⁹ Cancer Molecular Diagnostics Core, Tianjin Medical University Cancer Institute & Hospital, National Clinical Research Center for Caner, Key Laboratory of Cancer Prevention and Therapy, Tianjin's Clinical Research Center for Cancer, Tianjin 300060, China; Department of Immunology, Tianjin Medical University Cancer Institute & Hospital, National Clinical Research Center for Caner, Key Laboratory of Cancer Immunology and Biotherapy, Tianjin's Clinical Research Center for Cancer, Tianjin 300060, China. Electronic address: yujinpu@yahoo.com.

PMID: 33601054
PMCID: PMC8178441
DOI: 10.1016/j.ymthe.2021.02.016

Abstract

The transforming growth factor-beta (TGF-β) signaling pathway is the predominant cytokine signaling pathway in the development and progression of hepatocellular carcinoma (HCC). Bone morphogenetic protein (BMP), another member of the TGF-β superfamily, has been frequently found to participate in crosstalk with the TGF-β pathway. However, the complex interaction between the TGF-β and BMP pathways has not been fully elucidated in HCC. We found that the imbalance of TGF-β1/BMP-7 pathways was associated with aggressive pathological features and poor clinical outcomes in HCC. The induction of the imbalance of TGF-β1/BMP-7 pathways in HCC cells could significantly promote HCC cell invasion and stemness by increasing inhibitor of differentiation 1 (ID1) expression. We also found that the microRNA (miR)-17-92 cluster, originating from the extracellular vesicles (EVs) of M2-polarized tumor-associated macrophages (M2-TAMs), stimulated the imbalance of TGF-β1/BMP-7 pathways in HCC cells by inducing TGF-β type II receptor (TGFBR2) post-transcriptional silencing and inhibiting activin A receptor type 1 (ACVR1) post-translational ubiquitylation by targeting Smad ubiquitylation regulatory factor 1 (Smurf1).

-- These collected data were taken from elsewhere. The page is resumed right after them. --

-- ==== Sys2Proof/Tests/Slice0.lean ====
section
/-! SUPPORT. Tests: words of the opcode table, ill-formed terms, single steps on small states, and for each statement's
hypotheses (each clause of it) a state and operands that meet them, as theorems wit_<statement>. Expected results are the
spec's own examples or worked from its rules by hand. -/

namespace Sys2Proof.Tests

set_option maxRecDepth 100000
set_option Elab.async false

open Sys2Proof.Machine Sys2Proof.Claim

/-! ### States -/

/-- What holds of the next state that exec answers; false of a fault or refusal. -/
def ran (o : Host.Outcome State Fault Refusal) (p : State → Bool) : Bool :=
  match o with
  | .next t => p t
  | _ => false

/-- What holds of an optional value; false of none. -/
def has {α : Type} (o : Option α) (p : α → Bool) : Bool := o.any p

/-- A gang of one context on an M-core in user mode, with 1 GiB at 0 mapped to itself. -/
def base : State :=
  { State.reset with
    ctx := { bootCtx 0 with s := (Vector.replicate 64 0).set 7 0xFEDCBA9876543210, ntiles := 2 }
    gangs := [bootGang], mem := bootTables [] }

/-- The same context on a V-core. -/
def vbase : State := { base with ctx := { base.ctx with lcore := 8, pcore := 8 } }

/-- A state whose context is in privileged mode. -/
def priv (s : State) : State := { s with ctx := { s.ctx with mode := .privileged } }

/-- A state with other values in scalar registers. -/
def regs (l : List (Nat × Word)) (s : State) : State :=
  { s with ctx := { s.ctx with s := l.foldl (fun v x => v.setIfInBounds x.1 x.2) s.ctx.s } }

/-- A state whose context is changed. -/
def ctxOf (f : Ctx → Ctx) (s : State) : State := { s with ctx := f s.ctx }

/-- Whether an instruction issues: Issues as a Boolean. -/
def ok (i : Instr) (s : State) : Bool := (decodeTrap s (sigOf s i)).isNone && !regStall s (sigOf s i)

theorem ok_issues (i : Instr) (s : State) (h : ok i s = true) : Issues i s := by
  simpa [ok, Issues, Option.isNone_iff_eq_none] using h

theorem all_issue (s : State) (l : List Instr) (h : (l.all fun i => ok i s) = true) : ∀ i ∈ l, Issues i s :=
  fun i hi => ok_issues i s (List.all_eq_true.mp h i hi)

/-! ### Decoding -/

/-- Whether the decoder answers an instruction. -/
def isOk (r : Except DecodeError Instr) (i : Instr) : Bool :=
  match r with
  | .ok x => decide (x = i)
  | _ => false

/-- Words written from the opcode table's fields decode to the instructions that they stand for, are what the encoder
writes for these, and the instructions are well-formed and issue in one of three states. -/
noncomputable def reads (l : List (Nat × Instr)) : Bool :=
  l.all fun p => isOk (decode p.1 .none) p.2 && encodeWord p.2 == p.1 && WellFormed p.2 &&
    (ok p.2 base || ok p.2 vbase || ok p.2 (priv base))

/-- Words of the opcode table: scalar_control, part 0. -/
theorem test_words_scalar_control_0 : reads
    [(0x00000000, .nop),
     (0x00000040, .exit),
     (0x00000080, .yield),
     (0x07B23801, .add 29 18 7 true),
     (0x07B23841, .sub 29 18 7 true),
     (0x07B23881, .mul 29 18 7 true),
     (0x07B238C1, .mulh 29 18 7 true),
     (0x07B23901, .mulhn 29 18 7 true),
     (0x07B23941, .div 29 18 7 true),
     (0x07B23981, .divn 29 18 7 true),
     (0x07B239C1, .rem 29 18 7 true),
     (0x07B23A01, .remn 29 18 7 true),
     (0x07B23A41, .and 29 18 7 true),
     (0x07B23A81, .or 29 18 7 true),
     (0x07B23AC1, .xor 29 18 7 true),
     (0x07B23B01, .andn 29 18 7 true)] = true := by decide +kernel

/-- Words of the opcode table: scalar_control, part 1. -/
theorem test_words_scalar_control_1 : reads
    [(0x07B23B41, .shl 29 18 7 true),
     (0x07B23B81, .shr 29 18 7 true),
     (0x07B23BC1, .sra 29 18 7 true),
     (0x07B23C01, .rotl 29 18 7 true),
     (0x07B23C41, .min 29 18 7 true),
     (0x07B23C81, .minn 29 18 7 true),
     (0x07B23CC1, .max 29 18 7 true),
     (0x07B23D01, .maxn 29 18 7 true),
     (0x07B20541, .clz 29 18 true),
     (0x07B20581, .ctz 29 18 true),
     (0x07B205C1, .popc 29 18 true),
     (0x0BB20FFB, .addImm 29 18 (-5)),
     (0x0BB21FFB, .mulImm 29 18 (-5)),
     (0x0BB22FFB, .andImm 29 18 (-5)),
     (0x0BB23FFB, .orImm 29 18 (-5)),
     (0x0BB24FFB, .xorImm 29 18 (-5))] = true := by decide +kernel

/-- Words of the opcode table: scalar_control, part 2. -/
theorem test_words_scalar_control_2 : reads
    [(0x0BB25FFB, .andnImm 29 18 (-5)),
     (0x0BB2600B, .shlImm 29 18 11),
     (0x0BB2700B, .shrImm 29 18 11),
     (0x0BB2800B, .sraImm 29 18 11),
     (0x0BB2900B, .rotlImm 29 18 11),
     (0x0BB2AFFB, .minImm 29 18 (-5)),
     (0x0BB2BFFB, .minnImm 29 18 4091),
     (0x0BB2CFFB, .maxImm 29 18 (-5)),
     (0x0BB2DFFB, .maxnImm 29 18 4091),
     (0x0FBFFFFB, .movi 29 (-5)),
     (0x13A2B38B, .movhi 29 2 45963),
     (0x15723801, .cmpEq 11 18 7 true),
     (0x15723841, .cmpNe 11 18 7 true),
     (0x15723881, .cmpLt 11 18 7 true),
     (0x157238C1, .cmpGe 11 18 7 true),
     (0x15723901, .cmpLtn 11 18 7 true)] = true := by decide +kernel

/-- Words of the opcode table: scalar_control, part 3. -/
theorem test_words_scalar_control_3 : reads
    [(0x15723941, .cmpGen 11 18 7 true),
     (0x17B23A16, .sel 29 18 7 11),
     (0x1BB22CB4, .bfx 29 18 11 11 true),
     (0x1BB22CB1, .bfi 29 18 11 11),
     (0x1BB23C02, .lea 29 18 7 4),
     (0x1FA00010, .csrr 29 0x010),
     (0x1FB21010, .csrw 29 18 0x010),
     (0x1FB22010, .csrs 29 18 0x010),
     (0x1FB23010, .csrc 29 18 0x010),
     (0x22FFFFFB, .br 11 true (-5)),
     (0x25FFFFFB, .jmp (-5)),
     (0x27FFFFFB, .call (-5)),
     (0x281D0000, .jmpr 29),
     (0x281D0040, .callr 29),
     (0x28000080, .ret),
     (0x2C72FFFB, .loopSt 3 18 (-5))] = true := by decide +kernel

/-- Words of the opcode table: scalar_control, part 4. -/
theorem test_words_scalar_control_4 : reads
    [(0x2FFFFFFB, .loopBr (-5)),
     (0x316B5800, .pand 11 11 11),
     (0x316B5840, .por 11 11 11),
     (0x316B5880, .pxor 11 11 11),
     (0x316B58C0, .pandn 11 11 11),
     (0x316B0100, .pnot 11 11),
     (0x316B0140, .pmov 11 11),
     (0x3458B2D2, .wait 11 11 11 9)] = true := by decide +kernel

/-- Words of the opcode table: float, part 0. -/
theorem test_words_float_0 : reads
    [(0x47B23818, .fadd true 29 18 7 .rup),
     (0x47B23858, .fsub true 29 18 7 .rup),
     (0x47B23898, .fmul true 29 18 7 .rup),
     (0x47B238D8, .fdiv true 29 18 7 .rup),
     (0x47B20118, .fsqrt true 29 18 .rup),
     (0x47B23958, .fma true 29 18 7 .rup),
     (0x47B23998, .fms true 29 18 7 .rup),
     (0x47B239D8, .fnma true 29 18 7 .rup),
     (0x47B23A00, .fmin true 29 18 7),
     (0x47B23A40, .fmax true 29 18 7),
     (0x47B20280, .fneg true 29 18),
     (0x47B202C0, .fabs true 29 18),
     (0x47B23B00, .fcpsgn true 29 18 7),
     (0x47B20340, .fmov true 29 18),
     (0x49723801, .fcmpEq 11 18 7 true),
     (0x49723841, .fcmpLt 11 18 7 true)] = true := by decide +kernel

/-- Words of the opcode table: float, part 1. -/
theorem test_words_float_1 : reads
    [(0x49723881, .fcmpLe 11 18 7 true),
     (0x497238C1, .fcmpUn 11 18 7 true),
     (0x4BB20201, .fclass 29 18 true),
     (0x4FB22819, .fcvt 29 18 2 true .rup true),
     (0x4FB20059, .frint 29 18 .rup true),
     (0x53B20019, .fexp 29 18 .rup true),
     (0x53B20059, .fexp2 29 18 .rup true),
     (0x53B20099, .flog 29 18 .rup true),
     (0x53B200D9, .flog2 29 18 .rup true),
     (0x53B20119, .ferf 29 18 .rup true),
     (0x53B20159, .ferfc 29 18 .rup true),
     (0x57B20019, .frcp 29 18 .rup true),
     (0x57B20059, .frsq 29 18 .rup true),
     (0x57B23899, .frcps 29 18 7 .rup true),
     (0x57B238D9, .frsqs 29 18 7 .rup true)] = true := by decide +kernel

/-- Words of the opcode table: vector_arith, part 0. -/
theorem test_words_vector_arith_0 : reads
    [(0x63B23834, .vadd 29 18 7 true true 4),
     (0x63B23874, .vsub 29 18 7 true true 4),
     (0x63B23884, .vmul 29 18 7 4),
     (0x63B238C4, .vmulh 29 18 7 4),
     (0x63B23904, .vmulhn 29 18 7 4),
     (0x63B23944, .vdiv 29 18 7 4),
     (0x63B23984, .vdivn 29 18 7 4),
     (0x63B239C4, .vrem 29 18 7 4),
     (0x63B23A04, .vremn 29 18 7 4),
     (0x63B23A44, .vand 29 18 7 4),
     (0x63B23A84, .vor 29 18 7 4),
     (0x63B23AC4, .vxor 29 18 7 4),
     (0x63B23B04, .vandn 29 18 7 4),
     (0x63B23B44, .vshl 29 18 7 4),
     (0x63B23B84, .vshr 29 18 7 4),
     (0x63B23BC4, .vsra 29 18 7 4)] = true := by decide +kernel

/-- Words of the opcode table: vector_arith, part 1. -/
theorem test_words_vector_arith_1 : reads
    [(0x63B23C04, .vrotl 29 18 7 4),
     (0x63B23C44, .vmin 29 18 7 4),
     (0x63B23C84, .vminn 29 18 7 4),
     (0x63B23CC4, .vmax 29 18 7 4),
     (0x63B23D04, .vmaxn 29 18 7 4),
     (0x63B20543, .vclz 29 18 3),
     (0x63B20583, .vctz 29 18 3),
     (0x63B205C3, .vpopc 29 18 3),
     (0x67B2381C, .vfadd 29 18 7 .rup 4),
     (0x67B2385C, .vfsub 29 18 7 .rup 4),
     (0x67B2389C, .vfmul 29 18 7 .rup 4),
     (0x67B238DC, .vfdiv 29 18 7 .rup 4),
     (0x67B2011B, .vfsqrt 29 18 .rup 3),
     (0x67B2395C, .vfma 29 18 7 .rup 4),
     (0x67B2399C, .vfms 29 18 7 .rup 4),
     (0x67B239DC, .vfnma 29 18 7 .rup 4)] = true := by decide +kernel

In vivo, short hairpin (sh)-MIR17HG and ACVR1 inhibitors profoundly attenuated HCC cell growth and metastasis by rectifying the imbalance of TGF-β1/BMP-7 pathways. Therefore, we proposed that the imbalance of TGF-β1/BMP-7 pathways is a feasible prognostic biomarker and recovering the imbalance of TGF-β1/BMP-7 pathways might be a potential therapeutic strategy for HCC.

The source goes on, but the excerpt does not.